_What is needed_
Write out the stretch of lines below that begins at the line with "(i.operation = .trap" and ends at the line with "((∃ taken imm, exec", including both, exactly as given and nothing more.

(Stored items)
==========
-- ==== Sys2Proof/Laws/Step.lean ====
section
/-! SUPPORT. What a step and an executed instruction can answer, said once. -/

namespace Sys2Proof.Machine

open Sys2Proof.Safety

/-- A step of a machine that is not running answers the same state (R88, log 7). -/
theorem step_of_ended (s : State) (h : s.runState ≠ .running) : step s = .next s := by
  cases hr : s.runState with
  | running => exact absurd hr h
  | halted _ => simp [step, stepState, hr]
  | fatal _ _ _ => simp [step, stepState, hr]

/-- A step of a running machine is the step algorithm (R81). -/
theorem step_of_running (s : State) (h : s.runState = .running) : step s = runCycle s := by
  simp [step, stepState, h]

/-- The sentinel does not decode (R62). -/
theorem decode_zero : decode 0#32 = .error (.unknownFunction 0#6) := by decide

/-- Everything a step can answer (R81, R88). -/
theorem step_cases (s : State) :
    (s.runState ≠ .running ∧ step s = .next s) ∨
    (s.runState = .running ∧ fetchWord s = 0#32 ∧ step s = .next (halt .fellOffEnd s)) ∨
    (s.runState = .running ∧ fetchWord s ≠ 0#32 ∧ ∃ e, decode (fetchWord s) = .error e ∧
      step s = .next (raiseFatal (decodeErrorKind e) (decodeErrorCode e) s)) ∨
    (s.runState = .running ∧ fetchWord s ≠ 0#32 ∧ ∃ i, decode (fetchWord s) = .ok i ∧ step s = exec i s) := by
  by_cases hr : s.runState = .running
  · rw [step_of_running s hr]
    by_cases hw : fetchWord s = 0#32
    · exact .inr (.inl ⟨hr, hw, by simp [runCycle, hw]⟩)
    · cases hd : decode (fetchWord s) with
      | ok i => exact .inr (.inr (.inr ⟨hr, hw, i, rfl, by simp [runCycle, hw, runWord, hd]⟩))
      | error e => exact .inr (.inr (.inl ⟨hr, hw, e, rfl, by simp [runCycle, hw, runWord, hd]⟩))
  · exact .inl ⟨hr, step_of_ended s hr⟩

/-- Everything an instruction other than TRAP can answer: it writes its destination, stores a word, or sets the pc
to a branch or jump target. -/
theorem exec_cases (i : Instr) (s : State) :
    (i.operation = .trap ∧ exec i s = execTrap s) ∨
    (i.operation ≠ .trap ∧ i.operation ≠ .sw ∧
      ∃ rd v, destination i s = some rd ∧ exec i s = .next (writeBack rd v s)) ∨
    (i.operation = .sw ∧ ∃ rs rt imm, i = .sw rs rt imm ∧
      exec i s = .next (storeBack (effectiveAddress s rs imm) (readReg s rt) s)) ∨
    (i.operation ≠ .trap ∧ i.operation ≠ .sw ∧ destination i s = none ∧
      ((∃ taken imm, exec i s = .next (branchOn taken imm s)) ∨
        ∃ target, exec i s = .next (completeAt (jumpTarget s target) s))) := by
  cases i with
  | trap rs rt rd shamt => exact .inl ⟨rfl, rfl⟩
  | add rs rt rd shamt => exact .inr (.inl ⟨nofun, nofun, _, _, rfl, rfl⟩)
  | sub rs rt rd shamt => exact .inr (.inl ⟨nofun, nofun, _, _, rfl, rfl⟩)
  | and rs rt rd shamt => exact .inr (.inl ⟨nofun, nofun, _, _, rfl, rfl⟩)
  | or rs rt rd shamt => exact .inr (.inl ⟨nofun, nofun, _, _, rfl, rfl⟩)
  | slt rs rt rd shamt => exact .inr (.inl ⟨nofun, nofun, _, _, rfl, rfl⟩)
  | addiu rs rt imm => exact .inr (.inl ⟨nofun, nofun, _, _, rfl, rfl⟩)
  | andi rs rt imm => exact .inr (.inl ⟨nofun, nofun, _, _, rfl, rfl⟩)
  | ori rs rt imm => exact .inr (.inl ⟨nofun, nofun, _, _, rfl, rfl⟩)
  | lui rs rt imm => exact .inr (.inl ⟨nofun, nofun, _, _, rfl, rfl⟩)
  | lw rs rt imm => exact .inr (.inl ⟨nofun, nofun, _, _, rfl, rfl⟩)
  | sw rs rt imm => exact .inr (.inr (.inl ⟨rfl, rs, rt, imm, rfl, rfl⟩))
  | beq rs rt imm => exact .inr (.inr (.inr ⟨nofun, nofun, rfl, .inl ⟨_, imm, rfl⟩⟩))
  | bne rs rt imm => exact .inr (.inr (.inr ⟨nofun, nofun, rfl, .inl ⟨_, imm, rfl⟩⟩))
  | j target => exact .inr (.inr (.inr ⟨nofun, nofun, rfl, .inr ⟨target, rfl⟩⟩))

end Sys2Proof.Machine
end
==========
_Answer area_
    (i.operation = .trap ∧ exec i s = execTrap s) ∨
    (i.operation ≠ .trap ∧ i.operation ≠ .sw ∧
      ∃ rd v, destination i s = some rd ∧ exec i s = .next (writeBack rd v s)) ∨
    (i.operation = .sw ∧ ∃ rs rt imm, i = .sw rs rt imm ∧
      exec i s = .next (storeBack (effectiveAddress s rs imm) (readReg s rt) s)) ∨
    (i.operation ≠ .trap ∧ i.operation ≠ .sw ∧ destination i s = none ∧
      ((∃ taken imm, exec i s = .next (branchOn taken imm s)) ∨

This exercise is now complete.